Inevitably there are differences between Member States about spending priorities and in terms of the overall spending envelope, between net contributors and net beneficiaries.  The UK argues that there is sufficient headroom within existing budgets for the EU to reprioritise its spending from low to high priority areas – especially from administrative costs and the CAP to those programmes concerned with economic growth.  Other Member States will take a different position.

Analysis & Next Steps

The European Parliament has already expressed – in a report from its budget committee subsequently endorsed in a plenary session – its support for the Commission’s draft budget.  Some critics have suggested that the Parliament operates in a reverse of the “no taxation without representation” situation; it has power but no responsibility for the financial consequences of its decisions as it is Member State governments and taxpayers that have to find the resources.  Nevertheless, the Parliament is a significant player in the budget process because its agreement is required alongside that of the Council before the budget can be passed. 

Those Member States who have taken the view that the 2012 budget should reflect the austerity budgets of many EU countries are unlikely to change their position.  This sets the stage for a repeat of last year’s confrontation about the budget between the Council and the Parliament. 
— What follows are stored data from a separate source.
theorem xLocked_aside {s t : State} (h : Aside s t) (a v : Nat) (hb : inBlock a = true) (hs : inSlot a = true) :
    t.xLocked a v = s.xLocked a v := by
  unfold State.xLocked
  unfold inBlock at hb
  unfold inSlot at hs
  by_cases h1 : 0x20030 ≤ a ∧ a < 0x20040
  · rw [if_pos h1, if_pos h1, State.running, State.running, State.flag, State.flag, h.fld _ (by decide)]
  rw [if_neg h1, if_neg h1]
  by_cases h2 : 0x20200 ≤ a ∧ a < 0x20300
  · rw [if_pos h2, if_pos h2, State.flag, State.flag, h.fld _ (by
      have : (a - 0x20200) / 0x80 < 2 := by omega
      revert this; generalize (a - 0x20200) / 0x80 = k; revert k; decide +kernel)]
  rw [if_neg h2, if_neg h2]
  by_cases h3 : a < 0x30000
  · rw [if_pos h3, if_pos h3]
  rw [if_neg h3, if_neg h3]
  by_cases h4 : a < 0x40000
  · have := congrArg Pilot.st (h.pilot ((a - 0x30000) / 0x1000))
    simp only [Pilot.core] at this
    rw [if_pos h4, if_pos h4]
    dsimp only
    rw [this]
  rw [if_neg h4, if_neg h4]
  by_cases h5 : a < 0x50000
  · rw [if_pos h5, if_pos h5]
  rw [if_neg h5, if_neg h5]
  by_cases h6 : a < 0x60000
  · rw [if_pos h6, if_pos h6, State.logState, State.logState, h.logState]
  rw [if_neg h6, if_neg h6]
  by_cases h7 : a < 0x80000
  · rw [if_pos h7, if_pos h7]
  rw [if_neg h7, if_neg h7]
  by_cases h8 : a < 0x90000
  · rw [if_pos h8, if_pos h8, State.portState, State.portState, h.fld _ (by
      have : (a - 0x80000) / 0x4000 < 4 := by omega
      revert this; generalize (a - 0x80000) / 0x4000 = k; revert k; decide +kernel)]
  rw [if_neg h8, if_neg h8]
  by_cases h9 : a < 0x140000
  · rw [if_pos h9, if_pos h9, h.fld _ (by
      have : (a - 0x100000) / 0x10000 < 4 := by omega
      revert this; generalize (a - 0x100000) / 0x10000 = k; revert k; decide +kernel)]
  rw [if_neg h9, if_neg h9]
  by_cases h10 : a < 0x160000
  · rw [if_pos h10, if_pos h10]
  rw [if_neg h10, if_neg h10]
  by_cases h11 : a < 0x170000
  · rw [if_neg h10, if_pos h11] at hs
    have h11' : (a - 0x160000) / 0x4000 < 4 := by omega
    have h11'' := of_decide_eq_true hs
    rw [if_pos h11, if_pos h11]
    dsimp only
    rw [State.encState, State.encState, State.flag, State.flag, h.fld _ (by
      revert h11'; generalize (a - 0x160000) / 0x4000 = k; revert k; decide +kernel), h.fld (Reg.ENC_SLOT_CFG_EN _ _)
      (quiet_encSlot _ h11' _ h11'')]
  rw [if_neg h11, if_neg h11]
  rw [if_neg h11] at hb
  by_cases h12 : a < 0x190000
  · rw [if_pos h12] at hb
    rw [if_pos h12, if_pos h12, h.fld _ (by
      have := of_decide_eq_true hb
      revert this; generalize (a - 0x180000) / 0x4000 = k; revert k; decide +kernel)]
  rw [if_neg h12, if_neg h12]
  rw [if_neg h12] at hb
  by_cases h13 : a < 0x1A0000
  · rw [if_pos h13, if_pos h13, h.fld _ (by decide)]
  rw [if_neg h13, if_neg h13]
  by_cases h14 : a < 0x1D0000
  · rw [if_pos h14, if_pos h14]
  rw [if_neg h14, if_neg h14]
  by_cases h15 : a < 0x1D2000
  · rw [if_pos h15, if_pos h15, State.pcxOn, State.pcxOn, h.fld _ (by
      have : (a - 0x1D0000) / 0x1000 < 2 := by omega
      revert this; generalize (a - 0x1D0000) / 0x1000 = k; revert k; decide +kernel)]
  rw [if_neg h15, if_neg h15]
  by_cases h16 : a < 0x1E0000
  · rw [if_neg h10, if_neg h11, if_neg h15, if_pos h16] at hs
    rw [if_pos h16, if_pos h16, State.volState, State.volState, h.fld _ (by
      have := of_decide_eq_true hs
      revert this; generalize (a - 0x1D3000) / 0x100 = k; revert k; decide +kernel)]
  rw [if_neg h16, if_neg h16]
  have hn : ∀ q, q < 2 → t.netOn q = s.netOn q := fun q hq => by
    rw [State.netOn, State.netOn, h.fld _ (by revert hq; revert q; decide +kernel)]
  by_cases h17 : a < 0x1E8000
  · rw [if_pos h17, if_pos h17, hn _ (by omega)]
  rw [if_neg h17, if_neg h17]
  by_cases h18 : a < 0x1F0000
  · rw [if_pos h18, if_pos h18, hn _ (by decide), hn _ (by decide)]
  rw [if_neg h18, if_neg h18]
  have hau : ∀ p, p < 16 → t.audState p = s.audState p := fun q hq => by
    rw [State.audState, State.audState, h.fld _ (by revert hq; revert q; decide +kernel)]
  by_cases h19 : a < 0x1F1000
  · have hg : ∀ p, p < 16 → t.audGen p = s.audGen p := fun q hq => by
      rw [State.audGen, State.audGen, h.fld _ (by revert hq; revert q; decide +kernel)]
    have hp : ∀ g, t.scgPorts g = s.scgPorts g := fun g => by
      rw [State.scgPorts, State.scgPorts]
      exact List.filter_congr fun p hp => by rw [hau p (List.mem_range.mp hp), hg p (List.mem_range.mp hp)]
    rw [if_pos h19, if_pos h19, hp]
  rw [if_neg h19, if_neg h19]
  rw [if_neg h19] at hb
  by_cases h20 : a < 0x1F8000
  · rw [if_pos h20] at hb
    rw [if_pos h20, if_pos h20, hau _ (of_decide_eq_true hb)]
  rw [if_neg h20, if_neg h20]
  rw [if_neg h20] at hb
  by_cases h21 : a < 0x1FC000
  · rw [if_pos h21] at hb
    rw [if_pos h21, if_pos h21, State.twbState, State.twbState, h.fld _ (by
      have := of_decide_eq_true hb
      revert this; generalize (a - 0x1F8000) / 0x200 = k; revert k; decide +kernel)]
  rw [if_neg h21, if_neg h21]
  rw [if_neg h21] at hb
  by_cases h22 : a < 0x1FE000
  · rw [if_pos h22, if_pos h22]
  rw [if_neg h22, if_neg h22]
  dsimp only
  rw [h.fld _ (by
    have := of_decide_eq_true hb
    revert this; generalize (a - 0x1FE000) / 0x40 = k; revert k; decide +kernel)]

theorem wideWords_one (s : State) (a v : Nat) : s.wideWords a v 1 = [(a, v)] := rfl

theorem writeT_nil (s : State) (m : Nat) : (if s.replaying then s else s.writeT m []) = s := by
  split
  · rfl
  · rfl

/-- What the word takes before its action runs. -/
def taken (w : State) (a v : Nat) : State :=
  putFields (w.xLocked a v) a (clampWrite a v) (fieldsAt a)
    (if w.xLocked a v && w.changesX a v (fieldsAt a) then (dropHeld a 1 w).xReject a else dropHeld a 1 w)

theorem writeValue_one {w : State} {m a v : Nat} {env : WriteEnv} (h6 : tWrites [(a, clampWrite a v)] = [])
    (h7 : onlyX (fieldsAt a) = false) : w.writeValue m a v 1 env = action w m a v env (taken w a v) := by
  unfold State.writeValue taken
  simp only [wideWords_one, h6, h7, Bool.and_false, Bool.false_eq_true, if_false, writeT_nil, List.foldl_cons, List.foldl_nil]

/-- A W1C bit after a write of its word. -/
theorem putField_w1c {a v : Nat} {s : State} {f : FieldDesc} (hc : f.acc = .w1c) (hs : f.cls = .s) (h1 : f.hi = f.lo) (hw : f.hi < 32) (lock : Bool) :
    (putField lock a v s f).fld ⟨a, f.hi, f.lo⟩ =
      if bits v f.hi f.lo = 1 ∧ bits (s.evSet.get (fun _ => 0) a).toNat f.hi f.lo = 0 then 0 else s.fld ⟨a, f.hi, f.lo⟩ := by
  unfold putField
  dsimp only
  rw [if_neg (by rw [hs]; simp), hc]
  dsimp only
  rw [State.fld_setFld_same _ ⟨a, f.hi, f.lo⟩ _ (by rw [h1]) hw]
  have b1 : bits v f.hi f.lo < 2 := by have := bits_lt v f.hi f.lo; rw [h1] at this ⊢; simpa using this
  have b2 : bits (s.evSet.get (fun _ => 0) a).toNat f.hi f.lo < 2 := by
    have := bits_lt (s.evSet.get (fun _ => 0) a).toNat f.hi f.lo; rw [h1] at this ⊢; simpa using this
  have b3 : s.fld ⟨a, f.hi, f.lo⟩ < 2 := by have := bits_lt (s.word a).toNat f.hi f.lo; rw [State.fld]; rw [h1] at this ⊢; simpa using this
  have e : f.hi + 1 - f.lo = 1 := by omega
  simp only [e]
  generalize bits v f.hi f.lo = x at *
  generalize bits (s.evSet.get (fun _ => 0) a).toNat f.hi f.lo = y at *
  generalize s.fld ⟨a, f.hi, f.lo⟩ = z at *
  interval_cases x <;> interval_cases y <;> interval_cases z <;> rfl

theorem putField_evSet {a v : Nat} {s : State} {f : FieldDesc} (lock : Bool) : (putField lock a v s f).evSet = s.evSet := by
  unfold putField
  dsimp only
  split
  · rfl
  · split <;> first | rfl | (split <;> rfl)

theorem putFields_w1c {a v : Nat} {g : FieldDesc} (hc : g.acc = .w1c) (hs : g.cls = .s) (h1 : g.hi = g.lo) (lock : Bool) :
    (fs : List FieldDesc) → allApart fs = true → g ∈ fs → (s : State) →
    (putFields lock a v fs s).fld ⟨a, g.hi, g.lo⟩ =
      if bits v g.hi g.lo = 1 ∧ bits (s.evSet.get (fun _ => 0) a).toNat g.hi g.lo = 0 then 0 else s.fld ⟨a, g.hi, g.lo⟩
  | f :: fs, ha, hm, s => by
    simp only [allApart, Bool.and_eq_true, List.all_eq_true, decide_eq_true_eq] at ha
    rcases List.mem_cons.mp hm with rfl | hm
    · refine (putFields_apart ha.1.1.2 fs (fun x hx => (ha.1.1.1 x hx).1.2) _).trans ?_
      exact putField_w1c hc hs h1 ha.1.1.2 lock
    · have h2 := putFields_w1c (a := a) (v := v) hc hs h1 lock fs ha.2 hm (putField lock a v s f)
      rw [putField_evSet, putField_apart (ha.1.1.1 g hm).1.1 (ha.1.1.1 g hm).2] at h2
      exact h2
As the final vote of the Parliament on the 2012 budget is not expected until 1 December 2011, the budget-making process has some way to run.  Although the debate on the next MFF is a separate process, inevitably there will be some cross over between that debate and the one on the 2012 budget.  The Commission may hope that its proposals to cut the EU’s staff by five per cent during the next MFF period and to make changes to the terms and conditions of EU staff now without increasing their pay will help to persuade the net contributors to the EU budget to accept its proposals for 2012.  Such an assessment is almost certainly over-optimistic.